• Work required: The expected answer is the set of lines in the data below between the line holding "Reg.pc ∈ implicitWrites i)" and the line holding "listedEffect_of_storeLow rfl rfl h", inclusive, written out exactly.

Stored data entries
'''
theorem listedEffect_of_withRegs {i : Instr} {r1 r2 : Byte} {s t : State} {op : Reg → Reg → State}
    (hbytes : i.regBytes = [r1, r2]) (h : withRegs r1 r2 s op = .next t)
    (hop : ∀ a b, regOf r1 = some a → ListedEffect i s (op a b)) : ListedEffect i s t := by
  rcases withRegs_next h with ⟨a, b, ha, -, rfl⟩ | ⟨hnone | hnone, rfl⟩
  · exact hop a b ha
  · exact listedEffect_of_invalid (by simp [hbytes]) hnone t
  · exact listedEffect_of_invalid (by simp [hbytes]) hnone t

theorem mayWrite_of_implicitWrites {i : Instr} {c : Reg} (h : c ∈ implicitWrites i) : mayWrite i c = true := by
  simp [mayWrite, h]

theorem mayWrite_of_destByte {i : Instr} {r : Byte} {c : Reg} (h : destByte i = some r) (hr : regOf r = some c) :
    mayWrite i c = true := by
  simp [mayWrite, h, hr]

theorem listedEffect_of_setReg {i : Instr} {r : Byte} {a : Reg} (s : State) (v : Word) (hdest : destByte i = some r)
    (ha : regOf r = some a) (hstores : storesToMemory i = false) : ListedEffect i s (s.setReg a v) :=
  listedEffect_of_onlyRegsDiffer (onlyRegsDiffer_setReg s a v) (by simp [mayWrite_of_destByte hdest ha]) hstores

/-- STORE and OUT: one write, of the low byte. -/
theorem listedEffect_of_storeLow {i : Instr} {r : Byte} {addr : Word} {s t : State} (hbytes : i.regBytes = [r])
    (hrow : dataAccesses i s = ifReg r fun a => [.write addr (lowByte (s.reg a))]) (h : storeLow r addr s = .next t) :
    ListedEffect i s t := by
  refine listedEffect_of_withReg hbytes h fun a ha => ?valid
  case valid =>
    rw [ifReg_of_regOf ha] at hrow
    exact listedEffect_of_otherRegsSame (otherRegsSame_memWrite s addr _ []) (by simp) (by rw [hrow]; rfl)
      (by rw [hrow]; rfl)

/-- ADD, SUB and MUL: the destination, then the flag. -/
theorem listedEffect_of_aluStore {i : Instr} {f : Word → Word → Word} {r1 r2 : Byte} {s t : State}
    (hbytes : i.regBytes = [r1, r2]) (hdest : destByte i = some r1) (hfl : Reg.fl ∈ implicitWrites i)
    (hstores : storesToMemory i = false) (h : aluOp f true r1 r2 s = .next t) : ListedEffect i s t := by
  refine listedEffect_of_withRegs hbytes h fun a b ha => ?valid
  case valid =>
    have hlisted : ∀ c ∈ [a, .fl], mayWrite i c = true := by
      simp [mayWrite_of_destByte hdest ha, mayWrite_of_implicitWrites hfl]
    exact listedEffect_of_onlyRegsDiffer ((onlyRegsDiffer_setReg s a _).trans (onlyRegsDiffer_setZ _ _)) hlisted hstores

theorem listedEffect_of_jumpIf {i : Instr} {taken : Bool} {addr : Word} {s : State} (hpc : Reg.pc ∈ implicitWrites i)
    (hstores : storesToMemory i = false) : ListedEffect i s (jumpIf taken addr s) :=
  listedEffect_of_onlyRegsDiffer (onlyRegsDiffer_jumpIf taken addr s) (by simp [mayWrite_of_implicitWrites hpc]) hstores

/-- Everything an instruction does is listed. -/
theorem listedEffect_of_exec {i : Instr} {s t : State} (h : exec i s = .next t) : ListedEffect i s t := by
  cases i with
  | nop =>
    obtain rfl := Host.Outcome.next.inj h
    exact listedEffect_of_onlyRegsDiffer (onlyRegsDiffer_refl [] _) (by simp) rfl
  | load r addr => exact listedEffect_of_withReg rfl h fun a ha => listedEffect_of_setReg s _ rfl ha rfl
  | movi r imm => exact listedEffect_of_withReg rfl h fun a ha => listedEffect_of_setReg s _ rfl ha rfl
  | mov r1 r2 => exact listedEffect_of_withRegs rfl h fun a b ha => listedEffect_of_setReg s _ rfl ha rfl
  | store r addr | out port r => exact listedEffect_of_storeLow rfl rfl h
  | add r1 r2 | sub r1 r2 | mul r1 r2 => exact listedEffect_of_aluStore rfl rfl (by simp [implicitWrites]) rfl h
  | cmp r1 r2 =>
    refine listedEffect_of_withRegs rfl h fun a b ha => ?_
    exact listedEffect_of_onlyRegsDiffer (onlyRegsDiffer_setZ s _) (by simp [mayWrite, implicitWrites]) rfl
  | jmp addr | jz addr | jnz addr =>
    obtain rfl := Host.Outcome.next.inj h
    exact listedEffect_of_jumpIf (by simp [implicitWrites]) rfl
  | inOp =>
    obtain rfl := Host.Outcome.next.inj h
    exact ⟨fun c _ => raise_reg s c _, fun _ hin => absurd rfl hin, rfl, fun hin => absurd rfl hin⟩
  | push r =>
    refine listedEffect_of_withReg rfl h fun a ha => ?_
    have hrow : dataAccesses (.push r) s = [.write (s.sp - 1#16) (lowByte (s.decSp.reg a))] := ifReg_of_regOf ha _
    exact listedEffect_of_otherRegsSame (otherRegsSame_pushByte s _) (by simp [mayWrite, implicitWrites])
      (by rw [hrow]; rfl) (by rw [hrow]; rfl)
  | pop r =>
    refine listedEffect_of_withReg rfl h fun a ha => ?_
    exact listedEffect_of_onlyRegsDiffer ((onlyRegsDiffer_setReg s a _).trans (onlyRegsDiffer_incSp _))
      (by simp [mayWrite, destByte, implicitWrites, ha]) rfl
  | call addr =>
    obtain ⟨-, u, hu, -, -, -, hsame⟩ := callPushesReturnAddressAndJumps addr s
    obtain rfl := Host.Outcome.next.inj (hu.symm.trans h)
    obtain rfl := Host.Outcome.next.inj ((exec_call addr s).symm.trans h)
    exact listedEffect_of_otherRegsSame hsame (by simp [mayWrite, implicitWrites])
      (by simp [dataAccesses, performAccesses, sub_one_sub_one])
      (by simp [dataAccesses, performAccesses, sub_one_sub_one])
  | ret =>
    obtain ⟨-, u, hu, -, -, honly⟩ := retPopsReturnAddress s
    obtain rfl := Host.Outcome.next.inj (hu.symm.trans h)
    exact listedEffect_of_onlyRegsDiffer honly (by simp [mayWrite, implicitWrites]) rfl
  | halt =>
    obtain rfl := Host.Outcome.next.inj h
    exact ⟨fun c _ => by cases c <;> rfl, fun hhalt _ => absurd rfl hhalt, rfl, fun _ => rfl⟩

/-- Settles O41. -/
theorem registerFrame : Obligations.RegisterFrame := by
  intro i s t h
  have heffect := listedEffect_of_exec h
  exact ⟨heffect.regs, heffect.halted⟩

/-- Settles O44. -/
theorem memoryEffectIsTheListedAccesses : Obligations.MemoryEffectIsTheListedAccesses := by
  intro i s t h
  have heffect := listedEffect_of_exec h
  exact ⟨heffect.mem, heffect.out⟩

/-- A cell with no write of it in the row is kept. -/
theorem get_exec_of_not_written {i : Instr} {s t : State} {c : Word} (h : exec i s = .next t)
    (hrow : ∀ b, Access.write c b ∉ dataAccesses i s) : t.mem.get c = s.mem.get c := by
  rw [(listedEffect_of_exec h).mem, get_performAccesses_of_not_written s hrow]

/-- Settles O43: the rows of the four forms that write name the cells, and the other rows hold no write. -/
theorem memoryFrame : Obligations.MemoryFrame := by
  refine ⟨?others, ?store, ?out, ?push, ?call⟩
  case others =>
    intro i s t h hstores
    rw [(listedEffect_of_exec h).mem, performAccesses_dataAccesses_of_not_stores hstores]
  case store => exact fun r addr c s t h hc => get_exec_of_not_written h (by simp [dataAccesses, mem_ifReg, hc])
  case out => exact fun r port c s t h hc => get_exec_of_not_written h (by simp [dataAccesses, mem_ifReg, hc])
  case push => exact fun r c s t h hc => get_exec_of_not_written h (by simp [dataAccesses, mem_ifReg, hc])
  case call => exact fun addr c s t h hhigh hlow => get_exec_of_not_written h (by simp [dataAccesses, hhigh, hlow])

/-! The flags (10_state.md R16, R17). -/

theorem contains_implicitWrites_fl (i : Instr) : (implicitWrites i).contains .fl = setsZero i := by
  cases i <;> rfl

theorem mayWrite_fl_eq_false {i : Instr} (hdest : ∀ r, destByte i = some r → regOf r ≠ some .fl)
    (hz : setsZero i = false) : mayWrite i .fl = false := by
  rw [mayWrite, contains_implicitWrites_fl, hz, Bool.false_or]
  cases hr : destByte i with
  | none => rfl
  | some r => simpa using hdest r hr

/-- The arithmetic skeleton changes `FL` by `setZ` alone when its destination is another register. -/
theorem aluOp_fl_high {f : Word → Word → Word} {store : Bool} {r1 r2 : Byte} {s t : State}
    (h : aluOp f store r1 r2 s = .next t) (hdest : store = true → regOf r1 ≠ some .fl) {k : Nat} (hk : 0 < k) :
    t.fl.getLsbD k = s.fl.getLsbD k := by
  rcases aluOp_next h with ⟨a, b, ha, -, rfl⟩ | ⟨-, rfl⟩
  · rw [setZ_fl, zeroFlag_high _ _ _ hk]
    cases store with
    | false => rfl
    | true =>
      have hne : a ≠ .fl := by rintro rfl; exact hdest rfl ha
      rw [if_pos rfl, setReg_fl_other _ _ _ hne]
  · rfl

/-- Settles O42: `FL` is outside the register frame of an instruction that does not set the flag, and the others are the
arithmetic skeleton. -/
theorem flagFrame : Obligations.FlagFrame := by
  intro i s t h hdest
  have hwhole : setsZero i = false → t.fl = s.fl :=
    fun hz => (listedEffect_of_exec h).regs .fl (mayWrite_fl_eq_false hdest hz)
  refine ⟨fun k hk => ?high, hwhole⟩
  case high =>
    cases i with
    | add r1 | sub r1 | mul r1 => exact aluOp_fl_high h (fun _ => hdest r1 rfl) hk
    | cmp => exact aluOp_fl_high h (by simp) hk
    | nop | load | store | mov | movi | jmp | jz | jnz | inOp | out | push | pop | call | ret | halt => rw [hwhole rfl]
'''
• Exercise result:
theorem listedEffect_of_jumpIf {i : Instr} {taken : Bool} {addr : Word} {s : State} (hpc : Reg.pc ∈ implicitWrites i)
    (hstores : storesToMemory i = false) : ListedEffect i s (jumpIf taken addr s) :=
  listedEffect_of_onlyRegsDiffer (onlyRegsDiffer_jumpIf taken addr s) (by simp [mayWrite_of_implicitWrites hpc]) hstores

/-- Everything an instruction does is listed. -/
theorem listedEffect_of_exec {i : Instr} {s t : State} (h : exec i s = .next t) : ListedEffect i s t := by
  cases i with
  | nop =>
    obtain rfl := Host.Outcome.next.inj h
    exact listedEffect_of_onlyRegsDiffer (onlyRegsDiffer_refl [] _) (by simp) rfl
  | load r addr => exact listedEffect_of_withReg rfl h fun a ha => listedEffect_of_setReg s _ rfl ha rfl
  | movi r imm => exact listedEffect_of_withReg rfl h fun a ha => listedEffect_of_setReg s _ rfl ha rfl
  | mov r1 r2 => exact listedEffect_of_withRegs rfl h fun a b ha => listedEffect_of_setReg s _ rfl ha rfl
  | store r addr | out port r => exact listedEffect_of_storeLow rfl rfl h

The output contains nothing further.